Take Amber Rudd, a former director of companies located in tax havens. The problem with Rudd is that when she’s on TV, all I can see is a juicy steak fashioned into the number 346: that’s the number of votes she has left after her majority collapsed this year, from 4,796 in 2015. Her desperation has driven her to hire Lynton Crosby, after his dazzling success in this year’s general election. I look forward to joining hundreds of activists campaigning in Hastings and Rye as part of Momentum’s Unseat campaign.

Then there’s Boris Johnson, a bumbling vulture who is already feasting on the carcass of May’s leadership before it has even properly expired. There are two types of Tories: one who realises that Johnson will repel the younger voters that the party needs in order to win an election; and another who is completely and utterly deluded.

Not as deluded as those who have come down with a serious case of Moggmania, of course. What are these people thinking?
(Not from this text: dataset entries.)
-- ==== Sys2Proof/Machine/Codes.lean ====
section
/-! DEFINITION. The check codes the manual names: CRC-32 of IEEE 802.3, the CRC-16 of ladder messages and lamp checks. -/
namespace Sys2Proof.Machine
open Sys2Proof

/-- One bit of the reflected CRC-32 of IEEE 802.3. -/
def crc32Bit (c : Word) : Word := if c.getLsbD 0 then (c >>> 1) ^^^ 0xEDB88320#32 else c >>> 1
/-- Repeats an operation. -/
def times {α : Type} (f : α → α) : Nat → α → α
  | 0, x => x
  | n + 1, x => times f n (f x)
/-- One byte of CRC-32. -/
def crc32Byte (c : Word) (b : Byte) : Word := times crc32Bit 8 (c ^^^ b.setWidth 32)
/-- CRC-32 of IEEE 802.3 (R238, Table 13-4). -/
def crc32 (bs : Bytes) : Word := ~~~(bs.foldl crc32Byte (BitVec.allOnes 32))

/-- The FCS of a frame as it goes on a wire (R85). -/
def fcs (data : Bytes) : Bytes := le 4 (crc32 data).toNat

/-- One bit of CRC-16 with polynomial 0x1021. -/
def crc16Bit (c : Half) : Half := if c.getMsbD 0 then (c <<< 1) ^^^ 0x1021#16 else c <<< 1
/-- CRC-16 with polynomial 0x1021 and start value 0xFFFF (R350). -/
def crc16 (bs : Bytes) : Half := bs.foldl (fun c b => times crc16Bit 8 (c ^^^ ((b.setWidth 16 : Half) <<< (8 : Nat)))) (BitVec.allOnes 16)

end Sys2Proof.Machine
end

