/-- When the gate of queue `i` next closes, within two cycles of a list that runs to `stop` (none: it does not). -/
def GateList.closes (g : GateList) (q : Nat) (stop : Option Nat) : Nat → Nat → Nat → Option Nat
  | 0, _, _ => none
  | n + 1, i, t =>
    let r := g.after i t
    if stop.any fun s => decide (s ≤ r.2) then none
    else if !(g.bits r.1).getLsbD q then some r.2 else g.closes q stop n r.1 r.2

/-- When the gate of queue `q`, open now, next closes (R370), a list that waits for its T0 included. -/
def Uplink.gateClose (x : Uplink) (q : Nat) : Option Nat :=
  let t0 := x.gPend.map (·.2.2)
  let own := x.gate.bind fun g => g.closes q t0 (2 * g.ents.length + 2) x.gIdx x.gAt
  match own, x.gPend with
  | some t, _ => some t
  | none, none => none
  | none, some (_, g, t) => if !(g.bits 0).getLsbD q then some t else g.closes q none (2 * g.ents.length + 2) 0 t

/-- Bytes of a preemptable frame that a port sends in some ns, its preamble apart. -/
def Uplink.bytesIn (x : Uplink) (ns : Nat) : Nat := ns * (macRate x.rate * x.act.n) / 8 - 8

/-- Where a frame in transmission can be cut now, if it still can: the next boundary of 8 bytes that leaves at least 64 on both sides (R369,
log entry 51). -/
def Uplink.cutAt (x : Uplink) (c : TxFrame) (now : Nat) : Option Nat :=
  let k := c.off + max 64 ((x.bytesIn (now - c.t0) + 7) / 8 * 8)
  if k + 64 ≤ c.wire.length then some k else none

/-- A frame in transmission is cut at byte `k`: the fragment leaves, the remainder waits. -/
def Dev.cutTx (d : Dev) (u : Nat) (c : TxFrame) (k : Nat) : Dev :=
  ((d.modUplink u fun x => { x with cur := some { c with off := k, on := false } }).countUlk u 0x260).send
    (.fragment u (c.off == 0) false ((c.wire.take k).drop c.off) c.stamp)

/-- The gate of a preemptable frame in transmission has closed: the MAC holds its remainder (R370). -/
def Dev.gateHold (d : Dev) (u : Nat) : Dev :=
  let x := d.uplink u
  match x.cur with
  | none => d
  | some c =>
    if !c.on || x.gates.getLsbD c.fr.tc then d
    else match x.cutAt c d.devNs with
      | none => d
      | some k => (d.cutTx u c k).countUlk u 0x264

/-- GATE_ENTRY_CHANGE (R371). -/
def Dev.gateChange (d : Dev) (u : Nat) : Dev :=
  (d.modUplink u fun x => match x.gate with
    | none => x
    | some g => { x with gIdx := (g.after x.gIdx x.gAt).1, gAt := (g.after x.gIdx x.gAt).2 }).gateHold u

/-- GATE_LIST_START (R372). -/
def Dev.gateStart (d : Dev) (u : Nat) : Dev :=
  match (d.uplink u).gPend with
  | none => d
  | some (c, g, t) =>
    ((d.modUplink u fun x => { x with gate := some g, gIdx := 0, gAt := t, gPend := none }).gateHold u).complete c stOk
      (le 8 (packTime (t / 1000000000) (t % 1000000000)).toNat)

/-- A step of device time shifts the gates (R414): the list in force stands where its cycles put it in the new time, and one
that waits keeps its first cycle start at or after the step. -/
def Dev.regate (d : Dev) : Dev :=
  (List.range 32).foldl (fun d u => match (d.uplink u).gate with
    | none => d
    | some g => d.modUplink u fun x => { x with gIdx := (g.current d.devNs).1, gAt := (g.current d.devNs).2 }) d

/-! ### Egress (R363, R364, R369, R370, R373) -/

/-- Weight of an egress queue: 0 is strict. -/
def Uplink.weight (x : Uplink) (tc : Nat) : Nat := (byteAt x.cfg.qw tc).toNat
/-- Bytes queued at a traffic class. -/
def Uplink.qBytes (x : Uplink) (tc : Nat) : Nat := (x.q.filter fun f => f.tc == tc).foldl (fun n f => n + f.data.length) 0
/-- Start tag of a queue (R324). -/
def Uplink.tag (x : Uplink) (tc : Nat) : Word := sget (fun _ => 0#32) x.tags tc

/-- A frame without FCS enters egress queue `tc` of a port, or is dropped and counted (R363); an injected one then ends. -/
def Dev.egress (d : Dev) (u tc : Nat) (data : Bytes) (inj : Option Nat) : Dev :=
  let x := d.uplink u
  let n := data.length
  if !d.ulkLive u || x.stage == .draining then (d.countUlk u 0x26C).injEnd inj stAbandoned
  else if x.cfg.maxFrame < n + 4 then (d.countUlk u 0x274).injEnd inj stFailed
  else if x.cfg.qlim != 0 && decide (x.cfg.qlim < x.qBytes tc + n) then (d.countUlk u 0x268).injEnd inj stFailed
  else
    let (fits, d1) := d.takeCells 1 (cellsOf n)
    if !fits then d1.injEnd inj stFailed
    else d1.modUplink u fun y =>
      { y with
        tags := if x.qBytes tc = 0 && !(x.q.any fun f => f.tc == tc) then sset (fun _ => 0#32) y.tags tc y.v else y.tags
        q := y.q ++ [{ tc := tc, data := data, inj := inj }] }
Do they really think those repelled by May’s Tories in favour of Corbyn’s Labour party are going to see an 18th-century eccentric proffering a combination of hardcore economic Thatcherism and uncompromising social conservatism and say, “Yes please, sign me up”?

But it was Philip Hammond’s speech yesterday that gave away the true extent of the Tory malaise. He echoed May’s view that Corbyn had broken the political consensus. Most of his speech was a red-baiting rant warning of an impending Marxist seizure of power. What it revealed is that the Tories are out of ideas and out of vision, and worry they will be out of power sooner rather than later. They can see that the consensus has collapsed, but they don’t have the faintest idea of what to do about it other than ramp up the fear and loathing towards the opposition.

But it is not all over for the Tories. Labour should be full of enthusiastic momentum, but not complacency. The Tories’ polling has solidified around the 40 point mark since the election. Their electoral coalition is substantially older, sure, than Labour’s, but much of it represents a solid anti-socialist bloc, united by fear of what will happen when Britain’s current social order falls.

Nonetheless, there is a growing sense that the country is on the verge of a peaceful, democratic revolution, one that will replace the old society and not simply tinker with it. There is a very real prospect, at least, that this can happen. And that explains the panic enveloping the Conservative party.